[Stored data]

/-! ## Registers -/

/-- s n as read: s0 reads zero (06 R143). -/
def Half.rdS (h : Half) (n : Nat) : W64 := if n = 0 then 0 else h.s.getD n 0
/-- s n written: a write to s0 is discarded. -/
def Half.wrS (h : Half) (n : Nat) (x : W64) : Half :=
  if n = 0 then h
  else { h with s := h.s.setIfInBounds n x,
                sWritten := if 144 ≤ n ∧ n ≤ 151 then h.sWritten ||| BitVec.ofNat 8 (2 ^ (n - 144)) else h.sWritten }
/-- c n as read: c0 is true. -/
def Half.rdC (h : Half) (n : Nat) : Bool := if n = 0 then true else h.c.getLsbD n
def Half.wrC (h : Half) (n : Nat) (b : Bool) : Half :=
  if n = 0 then h
  else { h with c := if b then h.c ||| BitVec.ofNat 8 (2 ^ n) else h.c &&& ~~~ BitVec.ofNat 8 (2 ^ n) }
/-- q n as read: q0 is all true. -/
def Half.rdQ (h : Half) (n : Nat) : BitVec 16 := if n = 0 then 0xFFFF else h.q.getD n 0
def Half.wrQ (h : Half) (n : Nat) (x : BitVec 16) : Half := if n = 0 then h else { h with q := h.q.setIfInBounds n x }
def Half.rdT (h : Half) (n : Nat) : W64 := h.t.getD n 0
/-- t n written: OFFSET only (06 R149). -/
def Half.wrT (h : Half) (n : Nat) (x : W64) : Half := { h with t := h.t.setIfInBounds n (x &&& 0x7FFC0) }
def Ctx.rdV (c : Ctx) (n : Nat) : Vector W32 256 := c.v.getD n (Vector.replicate 256 0)
def Ctx.lane (c : Ctx) (n l : Nat) : W32 := (c.rdV n).getD l 0
/-- k n as read: k0 is all true. -/
def Ctx.rdK (c : Ctx) (n : Nat) : BitVec 256 := if n = 0 then BitVec.allOnes 256 else c.k.getD n 0
def Ctx.rdH (c : Ctx) (e n : Nat) : W32 := (c.h.getD e (Vector.replicate 8 0)).getD n 0
/-- The lanes of v n named by the mask, replaced. -/
def Ctx.wrV (c : Ctx) (n : Nat) (lanes : BitVec 256) (x : Vector W32 256) : Ctx :=
  { c with v := c.v.setIfInBounds n (laneTab fun l => if lanes.getLsbD l then x.getD l 0 else c.lane n l) }
/-- The bits of k n named by the mask, replaced; a write to k0 is discarded. -/
def Ctx.wrK (c : Ctx) (n : Nat) (lanes bits : BitVec 256) : Ctx :=
  if n = 0 then c else { c with k := c.k.setIfInBounds n ((c.k.getD n 0 &&& ~~~ lanes) ||| (bits &&& lanes)) }
/-- ROWS as written: rounded up to a multiple of 4, at most 64 (06 R150). -/
def shapeWrite (x : W32) : W32 :=
  let r := (x.toNat % 256 + 3) / 4 * 4
  let r := if r > 64 then 64 else r
  (x &&& 0xFFFFFF00) ||| BitVec.ofNat 32 r
def Ctx.wrH (c : Ctx) (e n : Nat) (x : W32) : Ctx :=
  { c with h := c.h.setIfInBounds e ((c.h.getD e (Vector.replicate 8 0)).setIfInBounds n (shapeWrite x)) }

/-- GMODE as written: reserved bits ignored, RM 5 to 7 writes 0 (06 R145). -/
def gmodeWrite (x : W64) : W64 :=
  let y := x &&& 0x1FFF
  if y.toNat % 8 ≥ 5 then y &&& 0x1FF8 else y
/-- FMT as written: reserved bits ignored, KPL held within 2 to 8 (06 R146). -/
def fmtWrite (x : W64) : W64 :=
  let y := x &&& 0x1FCFFFF
  let kpl := y.toNat / 2 ^ 20 % 16
  let kpl' := if kpl < 2 then 2 else if kpl > 8 then 8 else kpl
  (y &&& 0x10CFFFF) ||| BitVec.ofNat 64 (kpl' * 2 ^ 20)

/-- Writable bits of a handler address register (11 R280). -/
def vecMask : W64 := 0xFFFFFFFFFFE1
/-- Writable bits of TDELEG: bit 0x0D reads 0 (11 R280). -/
def delegMask : W64 := 0xFFFFFFFFFFFFDFFF
/-- Writable bits of MESH (09 R229). -/
def meshMask : W64 := 0xFFFFF0FFF0000000
/-- The bits of CAUSE and TRAPX that are not reserved (11 R277, R279). -/
def causeMask : W64 := 0xFF1FFF
def trapxMask : W64 := 0xFF0003FF0007FFFF

/-- GMODE.RM, DM, SEGW (segment width in lanes), FILL, TE (06 R145). -/
def gRm (g : W64) : Rm := Rm.ofCode (g.toNat % 8)
def gDm (g : W64) : Nat := g.toNat / 8 % 4
def gSegW (g : W64) : Nat := match g.toNat / 32 % 4 with | 0 => 16 | 1 => 32 | 2 => 64 | _ => 256
def gFill (g : W64) : Bool := g.getLsbD 7
def gTe (g : W64) : Flags := g.extractLsb' 8 5

/-- A half of a context: the spare half when asked for and present. -/
def Ctx.half (c : Ctx) (spare : Bool) : Half := if spare then c.spare.getD c.main else c.main
def Ctx.setHalf (c : Ctx) (spare : Bool) (h : Half) : Ctx :=
  if spare then (if c.spare.isSome then { c with spare := some h } else c) else { c with main := h }
/-- KILLED of the context: both halves' kills (06 R170). -/
def Ctx.killedAll (c : Ctx) : BitVec 16 := c.main.killed ||| (match c.spare with | some h => h.killed | none => 0)
/-- ACTIVE as read in a half (06 R147). -/
def Ctx.activeReg (c : Ctx) (spare : Bool) : W64 :=
  let h := c.half spare
  BitVec.ofNat 64 (h.mask.toNat + c.killedAll.toNat * 2 ^ 16 + c.main.stack.length * 2 ^ 32 +
    (match c.spare with | some x => x.stack.length * 2 ^ 37 + 2 ^ 41 | none => 0))

end Sys2Proof.Machine
end

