-- ==== Sys2Proof/Machine/ChipState.lean ====
section
/-! DEFINITION. The state of the compute part of the package as data: launches, dies, placement, async operations, claims,
memory, and what the cores have asked the ports to send (04, 05, 07, 08, 09). -/

namespace Sys2Proof.Machine
open Sys2Proof.Irnov

/-- An entry of the address-space table (07 R187, 11 R280). -/
structure ASpace where
  root : W64
  imaskv : Nat
  en : Bool
  dstvec : W64
  dtdeleg : W64
deriving DecidableEq, Repr

def ASpace.init : ASpace := ⟨0, 0xFF, false, 0, 0⟩

/-- A role entry of a launch descriptor (04 R84). -/
structure Role where
  entry : W64
  nctx : Nat
  sreg : Nat
  spb : Nat
  gmode0 : W64
  fmt0 : W64
deriving DecidableEq, Repr

/-- A live launch in its slot (04 R83 to R87, R105; 03 R60, R64). -/
structure Launch where
  id : Nat
  asid : Nat
  sup : Bool
  queue : Nat
  ring : Nat
  record : W64
  level : Nat
  aff : Nat
  dmask : Nat
  nbar : Nat
  gated : Bool
  port : Bool
  cmask : Nat
  gx : Nat
  gy : Nat
  gz : Nat
  argp : W64
  trbase : W64
  stkbase : W64
  spawncap : Nat
  stksz : Nat
  savebase : W64
  savesz : Nat
  roles : List Role
  /-- Tasks created by SPAWN and queue nodes. -/
  spawned : Nat
  held : Bool
  killed : Bool
  /-- PREEMPT MODE 0 (some false) or MODE 1 (some true) in progress. -/
  preempting : Option Bool
  startCc : Nat
  done : Nat
  faulted : Nat
  faultCount : Nat
  firstTask : Nat
  firstCause : Nat
  /-- Timestamp of that fault (03 R64). -/
  firstAt : Nat
  adoptions : Nat
  preempts : Nat
  nacks : Nat
  fstat : Flags
  bundles : Nat
  frozen : Nat
  /-- The end notices of ended tasks that slices have still to process (05 R132): die × 32 + slice, task. -/
  notices : List (Nat × Nat)
  /-- Tasks that have been counted as ended (04 R89). -/
  counted : List Nat
deriving DecidableEq, Repr

/-- Number of grid tasks. -/
def Launch.n (l : Launch) : Nat := l.gx * l.gy * l.gz
/-- Tasks created so far. -/
def Launch.created (l : Launch) : Nat := l.n + l.spawned
/-- NT of R84. -/
def Launch.nt (l : Launch) : Nat := l.roles.foldl (fun a r => a + r.nctx) 0
/-- W of R84, bytes per engine. -/
def Launch.window (l : Launch) : Nat := l.roles.foldl (fun a r => a + r.nctx * r.spb * 4096) 0

/-- Task ids (04 R86). -/
def taskId (slot i : Nat) : Nat := slot * 2 ^ 22 + 1 + i
def taskSlot (id : Nat) : Nat := (id - 1) / 2 ^ 22
def taskIndex (id : Nat) : Nat := (id - 1) % 2 ^ 22

/-- An entry of a ready queue (04 R94): one task, or the cursor of a launch's grid tasks with the indices not yet taken. -/
structure QEnt where
  cursor : Bool
  /-- Task id; for a cursor the launch slot. -/
  who : Nat
  todo : List Nat
  /-- Cycle of entry into this level, or of the last taking from a cursor (R96). -/
  since : Nat
  /-- ENQCC as R88 gives it: the cycle of entry into this level, or of the last rise. -/
  enq : Nat
  /-- It rose into this level by ageing (R96). -/
  rose : Bool
deriving DecidableEq, Repr

/-- The lowest task id of an entry, by which entries of one cycle are ordered (04 R95). -/
def QEnt.lowest (e : QEnt) : Nat := if e.cursor then taskId e.who (e.todo.headD 0) else e.who

/-- A deferred wait at a slice (05 R118). -/
structure Deferral where
  slice : Nat
  p : Nat
  va : W64
  kind : SyncKind
  die : Nat
  core : Nat
  ctx : Nat
  spare : Bool
  task : Nat
  asid : Nat
deriving DecidableEq, Repr

/-- A flush timer of a queue with a node (05 R115, R116). -/
structure FlushTimer where
  slice : Nat
  p : Nat
  va : W64
  asid : Nat
  fireAt : Nat
  /-- Waiting for one of the slice's 16 timers. -/
  waiting : Bool
deriving DecidableEq, Repr

/-- A line of an L2 slice: way, tag P div 128, RRPV (07 R191, R192). -/
structure L2Line where
  way : Nat
  tag : Nat
  rrpv : Nat
deriving DecidableEq, Repr

/-- An adoption whose claim has succeeded, at a cycle, and that waits for the bind slot (04 R98, 05 R125). -/
structure PendAdopt where
  since : Nat
  core : Nat
  helper : Nat
  task : Nat
  /-- The core that the task's crew is moved from, for a PARKED task of another core. -/
  moveFrom : Option (Nat × Nat)
  /-- A PREEMPT has begun since the claim, and saves the crew once it is bound (04 R101). -/
  saving : Bool
deriving DecidableEq, Repr

/-- A tile that a TLDP or TSTP moves on one engine: TOFF, scratchpad address of row 0, rows, row bytes, pitches. -/
structure PTile where
  engine : Nat
  toff : Nat
  sp : Nat
  rows : Nat
  len : Nat
  spPitch : Nat
  gPitch : Nat
deriving DecidableEq, Repr

/-- Who issued an async operation or conversion. -/
structure Issuer where
  die : Nat
  core : Nat
  ctx : Nat
  spare : Bool
  task : Nat
  member : Nat
  crew : Nat
deriving DecidableEq, Repr
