/-- What a saved task takes (R97, R104). -/
structure Saved where
  /-- Its remaining members: number, role number, number within the role, role. -/
  members : List (Nat × Nat × Nat × Role)
  banks : List Nat
  /-- The image from offset 0x40 to 0x1000. -/
  head : Array Byte

/-- The stretches of an image that a binding reads beside its head: offset and length. -/
def imgStretches (l : Launch) (sv : Saved) : List (Nat × Nat) :=
  (sv.members.map fun m => (0x1000 + m.1 * Config.imageBytes, Config.imageBytes)) ++
    ((List.range 16).map fun e => (imgWindow l.nt + e * l.window, l.window)) ++
    sv.banks.map fun b => (imgBanks l.nt l.window + 32768 * b, 32768)

/-- What a saved task takes; none when the image cannot be read (log 25). -/
def savedNeeds (s : Chip) (d : Nat) (l : Launch) (task : Nat) : Option Saved × Chip :=
  match imgRead s d l.asid (l.saveVa task) 0x40 0xFC0 with
  | (none, s) => (none, s)
  | (some a, s) =>
    let ex := imgNat a 0x18 16
    let sv : Saved := ⟨((List.range l.nt).zip l.members).filter fun m => !ex.testBit m.1,
      (List.range 64).filter (imgNat a 0x10 8).testBit, a⟩
    let (ok, s) := imgReadable s d l.asid (l.saveVa task) (imgStretches l sv)
    (if ok then some sv else none, s)

/-- A claim holds the reading of a virtual range by a task unit: at its lines or its tables (08 R222). -/
def rangeHeld (s : Chip) (d asid va n : Nat) : Bool :=
  rangeWalkHeld s d asid va n || (match (xlRange s d asid va n .load).1 with
    | .ok ps => ps.any fun p => (linesOf p.1 p.2).any s.claimed
    | .error _ => false)

/-- A claim holds the reading of a saved image. -/
def savedHeld (s : Chip) (d : Nat) (l : Launch) (task : Nat) : Bool :=
  let base := l.saveVa task
  rangeHeld s d l.asid ((base + 0x40) % 2 ^ 64) 0xFC0 ||
    (match (savedNeeds s d l task).1 with
     | some sv => (imgStretches l sv).any fun g => rangeHeld s d l.asid ((base + g.1) % 2 ^ 64) g.2
     | none => false)

/-- Bind a crew again from its image with what has been picked for it. -/
def bindSaved (s : Chip) (d c : Nat) (l : Launch) (host : Nat) (saving : Bool) (r : Reserved) : Chip :=
  let task := r.task
  match savedNeeds s d l task with
  | (none, s) => s
  | (some sv, s) =>
    let base := l.saveVa task
    let win := r.winBase
    let pairs := sv.members.zip r.ctxs
    let ctxNo := fun (m : Nat) => match pairs.find? fun p => p.1.1 == m with | some p => p.2 | none => 128 + m
    let (ctxs, s) := pairs.foldl (fun (st : AMap Ctx × Chip) p =>
      let (a, s) := imgRead st.2 d l.asid base (0x1000 + p.1.1 * Config.imageBytes) Config.imageBytes
      (st.1.put p.2 (ctxOf s (a.getD #[]) l task p.1.1 p.1.2.1 p.1.2.2.1 p.1.2.2.2 win), s)) ((s.core d c).ctxs, s)
    let (scratch, s) := (List.range 16).foldl (fun (st : Memory × Chip) e =>
      let (a, s) := imgRead st.2 d l.asid base (imgWindow l.nt + e * l.window) l.window
      (st.1.write 0 (e * Config.scratchBytes + win) ((a.getD #[]).toList), s)) ((s.core d c).scratch, s)
    let (acc, s) := sv.banks.foldl (fun (st : Memory × Chip) b =>
      let (a, s) := imgRead st.2 d l.asid base (imgBanks l.nt l.window + 32768 * b) 32768
      (st.1.write 0 (32768 * b) ((a.getD #[]).toList), s)) ((s.core d c).acc, s)
    let bankTab := sv.banks.foldl (fun (t : AMap Bank) b =>
      let w := imgNat sv.head (0x3C0 + 16 * b) 8
      t.put b { owner := ctxNo (w / 2 ^ 56 % 128), crew := task
                holders := Vector.ofFn fun (r : Fin 8) => ctxNo (w / 2 ^ (7 * r.val) % 128) }) (s.core d c).banks
    let barTab := ((List.range r.bars.length).zip r.bars).foldl (fun (t : AMap Barrier) p =>
      t.put p.2 (.ofWords (imgNat sv.head (0x40 + 16 * p.1) 8) (imgNat sv.head (0x48 + 16 * p.1) 8))) (s.core d c).bars
    let crew : Crew := { task := task, nt := l.nt, ctxs := pairs.map fun p => (p.1.1, p.2)
                         exited := BitVec.ofNat 128 (imgNat sv.head 0x18 16), winBase := win, winBytes := l.window, bars := r.bars
                         host := host, moveTo := none, saving := saving }
    let s := { s with kept := pairs.foldl (fun (t : AMap Kept) (p : (Nat × Nat × Nat × Role) × Nat) => t.del (keptKey task p.1.1)) s.kept }
    (s.modCore d c fun co => { co with ctxs := ctxs, crews := co.crews.put task crew, scratch := scratch, acc := acc,
                                       banks := bankTab, bars := barTab }).recMod0 task
      fun w => w64Put w 57 1 0

end Sys2Proof.Machine
end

* [Problem requirements]: Extract each line holding the word "last" from the records.

* [Answer to this exercise]:
  /-- Cycle of entry into this level, or of the last taking from a cursor (R96). -/
  /-- ENQCC as R88 gives it: the cycle of entry into this level, or of the last rise. -/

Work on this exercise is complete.